Stored dataset items:
□ □ □ □ □

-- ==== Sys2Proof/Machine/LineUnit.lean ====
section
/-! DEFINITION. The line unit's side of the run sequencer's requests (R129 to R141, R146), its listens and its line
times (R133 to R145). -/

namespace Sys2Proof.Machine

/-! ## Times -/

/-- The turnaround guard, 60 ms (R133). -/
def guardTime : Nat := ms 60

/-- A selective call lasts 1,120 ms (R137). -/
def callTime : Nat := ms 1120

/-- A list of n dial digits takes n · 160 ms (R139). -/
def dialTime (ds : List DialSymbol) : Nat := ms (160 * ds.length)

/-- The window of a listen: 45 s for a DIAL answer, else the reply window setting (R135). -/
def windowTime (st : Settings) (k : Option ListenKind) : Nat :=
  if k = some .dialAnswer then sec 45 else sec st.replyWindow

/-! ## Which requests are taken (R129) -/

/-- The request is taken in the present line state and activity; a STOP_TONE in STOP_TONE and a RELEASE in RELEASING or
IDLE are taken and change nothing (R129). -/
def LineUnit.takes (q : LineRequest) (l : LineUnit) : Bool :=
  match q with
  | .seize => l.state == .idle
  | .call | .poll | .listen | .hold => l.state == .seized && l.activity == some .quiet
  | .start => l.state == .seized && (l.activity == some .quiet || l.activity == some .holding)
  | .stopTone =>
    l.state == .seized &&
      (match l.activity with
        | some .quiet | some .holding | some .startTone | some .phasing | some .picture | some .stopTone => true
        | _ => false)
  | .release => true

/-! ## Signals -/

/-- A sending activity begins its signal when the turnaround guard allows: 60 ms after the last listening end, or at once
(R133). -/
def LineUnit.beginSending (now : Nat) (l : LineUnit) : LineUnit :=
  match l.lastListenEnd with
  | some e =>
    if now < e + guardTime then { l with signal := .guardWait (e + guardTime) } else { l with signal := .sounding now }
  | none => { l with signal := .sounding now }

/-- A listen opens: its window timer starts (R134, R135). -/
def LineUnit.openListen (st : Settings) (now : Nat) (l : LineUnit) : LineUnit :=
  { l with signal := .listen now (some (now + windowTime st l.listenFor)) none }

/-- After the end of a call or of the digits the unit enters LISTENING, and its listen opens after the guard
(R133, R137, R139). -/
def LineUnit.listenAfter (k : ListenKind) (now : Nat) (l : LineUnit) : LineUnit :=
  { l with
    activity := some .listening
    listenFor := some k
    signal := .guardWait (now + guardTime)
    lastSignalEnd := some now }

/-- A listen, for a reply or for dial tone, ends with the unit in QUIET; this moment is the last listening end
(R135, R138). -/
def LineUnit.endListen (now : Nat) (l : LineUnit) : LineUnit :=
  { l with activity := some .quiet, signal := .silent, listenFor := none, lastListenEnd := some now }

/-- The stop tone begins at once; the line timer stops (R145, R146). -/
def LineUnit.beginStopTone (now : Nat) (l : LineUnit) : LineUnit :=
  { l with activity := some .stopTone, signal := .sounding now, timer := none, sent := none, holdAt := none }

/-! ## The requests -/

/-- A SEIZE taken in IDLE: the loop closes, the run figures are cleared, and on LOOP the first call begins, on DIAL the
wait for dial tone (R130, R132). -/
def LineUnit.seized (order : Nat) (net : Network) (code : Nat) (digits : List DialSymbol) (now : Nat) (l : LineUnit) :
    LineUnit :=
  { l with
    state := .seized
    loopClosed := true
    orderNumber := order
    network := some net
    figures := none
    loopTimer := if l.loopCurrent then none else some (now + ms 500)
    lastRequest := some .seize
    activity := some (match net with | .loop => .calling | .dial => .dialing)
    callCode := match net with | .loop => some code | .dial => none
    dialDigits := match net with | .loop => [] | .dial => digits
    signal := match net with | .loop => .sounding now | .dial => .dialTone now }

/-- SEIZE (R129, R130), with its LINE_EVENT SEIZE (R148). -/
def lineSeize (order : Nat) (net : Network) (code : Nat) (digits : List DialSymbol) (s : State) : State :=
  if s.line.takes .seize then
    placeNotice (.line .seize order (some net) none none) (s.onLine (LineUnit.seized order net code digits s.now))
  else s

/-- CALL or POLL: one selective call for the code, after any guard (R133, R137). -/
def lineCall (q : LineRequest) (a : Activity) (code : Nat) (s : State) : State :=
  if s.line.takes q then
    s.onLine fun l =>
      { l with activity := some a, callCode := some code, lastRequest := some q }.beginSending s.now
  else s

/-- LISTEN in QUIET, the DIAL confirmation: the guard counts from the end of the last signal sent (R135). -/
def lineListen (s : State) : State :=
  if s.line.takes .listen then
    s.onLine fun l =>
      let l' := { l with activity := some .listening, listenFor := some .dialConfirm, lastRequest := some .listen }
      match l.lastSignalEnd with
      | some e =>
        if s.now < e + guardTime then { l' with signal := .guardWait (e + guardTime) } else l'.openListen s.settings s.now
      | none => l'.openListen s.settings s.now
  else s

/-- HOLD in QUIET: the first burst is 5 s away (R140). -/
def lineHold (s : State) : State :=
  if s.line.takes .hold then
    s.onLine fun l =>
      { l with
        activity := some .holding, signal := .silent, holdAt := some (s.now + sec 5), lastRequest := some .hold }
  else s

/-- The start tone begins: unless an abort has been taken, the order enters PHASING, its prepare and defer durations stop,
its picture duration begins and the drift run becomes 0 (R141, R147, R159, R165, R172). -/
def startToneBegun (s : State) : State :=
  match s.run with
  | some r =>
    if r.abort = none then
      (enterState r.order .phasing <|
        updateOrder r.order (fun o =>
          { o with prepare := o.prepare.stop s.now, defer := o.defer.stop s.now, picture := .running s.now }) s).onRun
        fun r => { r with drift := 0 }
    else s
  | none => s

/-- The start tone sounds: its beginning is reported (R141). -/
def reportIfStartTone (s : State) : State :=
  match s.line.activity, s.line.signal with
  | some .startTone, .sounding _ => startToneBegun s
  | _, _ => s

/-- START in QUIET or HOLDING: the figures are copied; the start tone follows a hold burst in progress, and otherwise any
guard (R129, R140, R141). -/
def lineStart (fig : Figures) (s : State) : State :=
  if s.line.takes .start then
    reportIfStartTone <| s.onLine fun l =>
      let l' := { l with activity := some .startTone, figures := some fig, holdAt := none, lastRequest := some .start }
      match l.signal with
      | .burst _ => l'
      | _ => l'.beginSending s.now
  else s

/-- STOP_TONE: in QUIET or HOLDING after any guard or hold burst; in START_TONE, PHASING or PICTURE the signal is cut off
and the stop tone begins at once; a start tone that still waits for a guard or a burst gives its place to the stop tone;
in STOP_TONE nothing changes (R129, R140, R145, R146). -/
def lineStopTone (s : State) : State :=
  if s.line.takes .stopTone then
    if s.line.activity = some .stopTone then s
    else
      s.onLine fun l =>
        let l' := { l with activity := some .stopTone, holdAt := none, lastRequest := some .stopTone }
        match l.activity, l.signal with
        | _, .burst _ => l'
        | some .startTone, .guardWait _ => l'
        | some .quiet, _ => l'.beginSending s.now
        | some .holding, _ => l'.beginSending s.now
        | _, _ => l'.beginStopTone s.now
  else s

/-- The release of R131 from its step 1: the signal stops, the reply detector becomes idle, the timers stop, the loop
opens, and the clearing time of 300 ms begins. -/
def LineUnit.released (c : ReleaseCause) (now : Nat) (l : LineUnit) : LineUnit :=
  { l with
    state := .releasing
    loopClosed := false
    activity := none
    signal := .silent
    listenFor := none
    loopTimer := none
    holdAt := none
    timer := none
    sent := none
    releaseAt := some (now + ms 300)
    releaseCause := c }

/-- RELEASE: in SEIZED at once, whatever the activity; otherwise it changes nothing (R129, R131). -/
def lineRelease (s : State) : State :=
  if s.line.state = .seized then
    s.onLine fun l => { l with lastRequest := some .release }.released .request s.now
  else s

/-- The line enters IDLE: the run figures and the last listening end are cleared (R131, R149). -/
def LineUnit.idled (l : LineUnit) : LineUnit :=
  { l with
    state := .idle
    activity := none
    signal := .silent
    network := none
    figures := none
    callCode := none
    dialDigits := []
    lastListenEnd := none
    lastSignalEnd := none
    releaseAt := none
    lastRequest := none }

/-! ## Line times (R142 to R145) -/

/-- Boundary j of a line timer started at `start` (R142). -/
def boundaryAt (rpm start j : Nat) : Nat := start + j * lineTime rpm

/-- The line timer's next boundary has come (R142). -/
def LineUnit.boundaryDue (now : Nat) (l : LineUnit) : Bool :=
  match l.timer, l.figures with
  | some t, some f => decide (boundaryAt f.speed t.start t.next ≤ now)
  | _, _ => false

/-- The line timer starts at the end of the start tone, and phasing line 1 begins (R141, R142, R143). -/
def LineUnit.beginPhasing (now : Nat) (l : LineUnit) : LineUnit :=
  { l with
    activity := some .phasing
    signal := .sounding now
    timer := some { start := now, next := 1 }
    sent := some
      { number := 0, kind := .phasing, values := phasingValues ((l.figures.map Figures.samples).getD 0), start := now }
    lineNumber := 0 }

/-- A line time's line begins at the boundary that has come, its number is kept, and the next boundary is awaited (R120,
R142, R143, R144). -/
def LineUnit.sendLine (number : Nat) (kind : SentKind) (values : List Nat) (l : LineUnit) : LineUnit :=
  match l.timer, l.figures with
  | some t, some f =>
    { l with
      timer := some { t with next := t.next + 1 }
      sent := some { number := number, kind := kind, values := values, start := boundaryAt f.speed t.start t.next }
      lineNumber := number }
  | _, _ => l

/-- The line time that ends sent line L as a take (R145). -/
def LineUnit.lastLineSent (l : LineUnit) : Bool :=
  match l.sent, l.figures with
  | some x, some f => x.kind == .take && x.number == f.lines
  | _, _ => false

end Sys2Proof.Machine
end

□ □ □ □ □

EXERCISE INSTRUCTIONS:
Your answer must be the lines above from the one containing "if s.line.activity = some" to the one containing "if s.line.state = .seized then", both included, restated word for word.

COMPLETED EXERCISE:
    if s.line.activity = some .stopTone then s
    else
      s.onLine fun l =>
        let l' := { l with activity := some .stopTone, holdAt := none, lastRequest := some .stopTone }
        match l.activity, l.signal with
        | _, .burst _ => l'
        | some .startTone, .guardWait _ => l'
        | some .quiet, _ => l'.beginSending s.now
        | some .holding, _ => l'.beginSending s.now
        | _, _ => l'.beginStopTone s.now
  else s

/-- The release of R131 from its step 1: the signal stops, the reply detector becomes idle, the timers stop, the loop
opens, and the clearing time of 300 ms begins. -/
def LineUnit.released (c : ReleaseCause) (now : Nat) (l : LineUnit) : LineUnit :=
  { l with
    state := .releasing
    loopClosed := false
    activity := none
    signal := .silent
    listenFor := none
    loopTimer := none
    holdAt := none
    timer := none
    sent := none
    releaseAt := some (now + ms 300)
    releaseCause := c }

/-- RELEASE: in SEIZED at once, whatever the activity; otherwise it changes nothing (R129, R131). -/
def lineRelease (s : State) : State :=
  if s.line.state = .seized then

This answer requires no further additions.